Extracted records
────────────────

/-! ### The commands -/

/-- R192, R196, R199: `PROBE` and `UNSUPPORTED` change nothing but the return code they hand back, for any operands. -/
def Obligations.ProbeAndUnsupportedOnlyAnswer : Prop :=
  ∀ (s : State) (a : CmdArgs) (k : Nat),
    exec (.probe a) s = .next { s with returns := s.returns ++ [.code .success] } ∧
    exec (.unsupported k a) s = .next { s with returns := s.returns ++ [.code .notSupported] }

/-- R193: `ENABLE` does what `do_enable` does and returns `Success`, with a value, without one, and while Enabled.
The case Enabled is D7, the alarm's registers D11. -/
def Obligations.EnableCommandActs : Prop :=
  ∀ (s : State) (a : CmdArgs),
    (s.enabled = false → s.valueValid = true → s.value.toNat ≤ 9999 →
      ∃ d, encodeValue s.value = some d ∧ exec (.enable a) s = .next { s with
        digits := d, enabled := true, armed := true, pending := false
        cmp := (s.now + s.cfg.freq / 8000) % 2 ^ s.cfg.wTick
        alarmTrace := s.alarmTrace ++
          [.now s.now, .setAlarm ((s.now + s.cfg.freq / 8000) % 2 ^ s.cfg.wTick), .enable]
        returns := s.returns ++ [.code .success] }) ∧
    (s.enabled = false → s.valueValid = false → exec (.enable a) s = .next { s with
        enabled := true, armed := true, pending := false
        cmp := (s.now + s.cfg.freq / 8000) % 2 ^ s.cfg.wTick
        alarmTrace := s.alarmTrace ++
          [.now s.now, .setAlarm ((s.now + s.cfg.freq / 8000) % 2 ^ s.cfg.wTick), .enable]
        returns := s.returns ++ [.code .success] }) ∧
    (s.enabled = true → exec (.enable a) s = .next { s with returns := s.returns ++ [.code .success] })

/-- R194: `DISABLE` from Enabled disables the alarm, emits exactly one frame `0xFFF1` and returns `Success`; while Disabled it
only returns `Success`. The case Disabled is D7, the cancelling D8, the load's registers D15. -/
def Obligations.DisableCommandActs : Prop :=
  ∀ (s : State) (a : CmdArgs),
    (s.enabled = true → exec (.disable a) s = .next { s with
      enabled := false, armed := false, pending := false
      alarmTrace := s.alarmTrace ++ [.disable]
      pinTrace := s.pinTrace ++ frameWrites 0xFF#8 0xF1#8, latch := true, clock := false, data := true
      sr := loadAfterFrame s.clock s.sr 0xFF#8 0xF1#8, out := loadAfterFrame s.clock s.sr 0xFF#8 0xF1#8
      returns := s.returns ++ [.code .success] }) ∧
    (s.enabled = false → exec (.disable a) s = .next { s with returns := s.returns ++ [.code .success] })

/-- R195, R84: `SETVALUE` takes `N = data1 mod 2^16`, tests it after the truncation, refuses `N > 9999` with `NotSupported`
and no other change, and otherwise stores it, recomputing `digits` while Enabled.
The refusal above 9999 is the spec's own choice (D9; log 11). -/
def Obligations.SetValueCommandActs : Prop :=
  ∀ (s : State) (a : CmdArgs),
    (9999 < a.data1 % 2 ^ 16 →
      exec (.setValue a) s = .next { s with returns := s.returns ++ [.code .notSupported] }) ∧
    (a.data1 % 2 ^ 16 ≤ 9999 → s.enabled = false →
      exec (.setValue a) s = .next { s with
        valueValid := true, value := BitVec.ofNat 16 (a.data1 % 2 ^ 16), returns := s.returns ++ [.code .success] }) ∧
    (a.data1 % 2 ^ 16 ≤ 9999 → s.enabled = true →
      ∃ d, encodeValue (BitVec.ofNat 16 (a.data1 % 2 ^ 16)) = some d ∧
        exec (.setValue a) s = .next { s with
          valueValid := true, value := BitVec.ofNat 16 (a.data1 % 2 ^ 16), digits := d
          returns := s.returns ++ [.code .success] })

────────────────

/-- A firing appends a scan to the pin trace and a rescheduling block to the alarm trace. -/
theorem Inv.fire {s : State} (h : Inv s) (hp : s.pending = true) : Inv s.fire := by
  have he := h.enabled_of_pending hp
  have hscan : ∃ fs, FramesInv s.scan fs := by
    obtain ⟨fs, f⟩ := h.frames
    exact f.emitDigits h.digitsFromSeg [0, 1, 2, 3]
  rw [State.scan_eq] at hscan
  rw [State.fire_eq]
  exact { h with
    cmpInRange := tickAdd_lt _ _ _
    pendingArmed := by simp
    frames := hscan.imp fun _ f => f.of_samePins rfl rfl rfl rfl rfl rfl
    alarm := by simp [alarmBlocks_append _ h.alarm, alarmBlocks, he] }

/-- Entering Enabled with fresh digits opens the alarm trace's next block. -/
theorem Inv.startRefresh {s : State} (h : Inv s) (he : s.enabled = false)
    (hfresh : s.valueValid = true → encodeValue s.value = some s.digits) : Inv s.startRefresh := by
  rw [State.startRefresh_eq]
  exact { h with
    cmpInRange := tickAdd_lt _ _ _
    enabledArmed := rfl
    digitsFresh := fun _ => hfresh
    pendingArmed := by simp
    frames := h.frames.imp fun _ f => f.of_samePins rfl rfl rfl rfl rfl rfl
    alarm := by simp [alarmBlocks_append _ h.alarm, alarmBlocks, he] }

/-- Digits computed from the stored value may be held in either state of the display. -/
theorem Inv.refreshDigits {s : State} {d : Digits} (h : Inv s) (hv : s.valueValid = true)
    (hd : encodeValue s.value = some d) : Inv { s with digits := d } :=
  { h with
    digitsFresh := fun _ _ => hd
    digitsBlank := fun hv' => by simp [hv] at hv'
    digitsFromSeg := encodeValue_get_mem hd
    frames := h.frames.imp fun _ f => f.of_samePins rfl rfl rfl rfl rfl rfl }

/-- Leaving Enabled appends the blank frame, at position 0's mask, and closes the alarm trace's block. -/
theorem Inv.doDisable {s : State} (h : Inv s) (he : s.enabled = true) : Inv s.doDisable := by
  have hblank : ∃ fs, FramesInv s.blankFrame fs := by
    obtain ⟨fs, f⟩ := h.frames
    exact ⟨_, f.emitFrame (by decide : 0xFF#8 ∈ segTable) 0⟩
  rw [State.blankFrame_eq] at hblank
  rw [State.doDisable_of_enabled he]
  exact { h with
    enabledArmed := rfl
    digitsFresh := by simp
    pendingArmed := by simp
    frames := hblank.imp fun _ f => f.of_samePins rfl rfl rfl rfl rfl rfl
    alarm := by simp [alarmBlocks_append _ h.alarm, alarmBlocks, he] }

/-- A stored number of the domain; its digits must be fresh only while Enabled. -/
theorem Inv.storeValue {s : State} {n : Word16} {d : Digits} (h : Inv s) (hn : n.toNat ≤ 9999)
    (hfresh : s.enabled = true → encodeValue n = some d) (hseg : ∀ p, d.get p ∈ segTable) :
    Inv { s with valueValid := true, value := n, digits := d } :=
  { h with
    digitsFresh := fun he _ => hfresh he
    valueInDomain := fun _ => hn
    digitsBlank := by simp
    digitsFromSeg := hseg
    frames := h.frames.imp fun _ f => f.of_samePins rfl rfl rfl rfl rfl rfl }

────────────────

• THE TASK:
Extract from the records above the lines from the one containing "The commands -/" to the one containing "exec (.probe a)", both lines included, exactly as they appear and with nothing else.

• SOLUTION FOR THIS PROBLEM:
/-! ### The commands -/

/-- R192, R196, R199: `PROBE` and `UNSUPPORTED` change nothing but the return code they hand back, for any operands. -/
def Obligations.ProbeAndUnsupportedOnlyAnswer : Prop :=
  ∀ (s : State) (a : CmdArgs) (k : Nat),
    exec (.probe a) s = .next { s with returns := s.returns ++ [.code .success] } ∧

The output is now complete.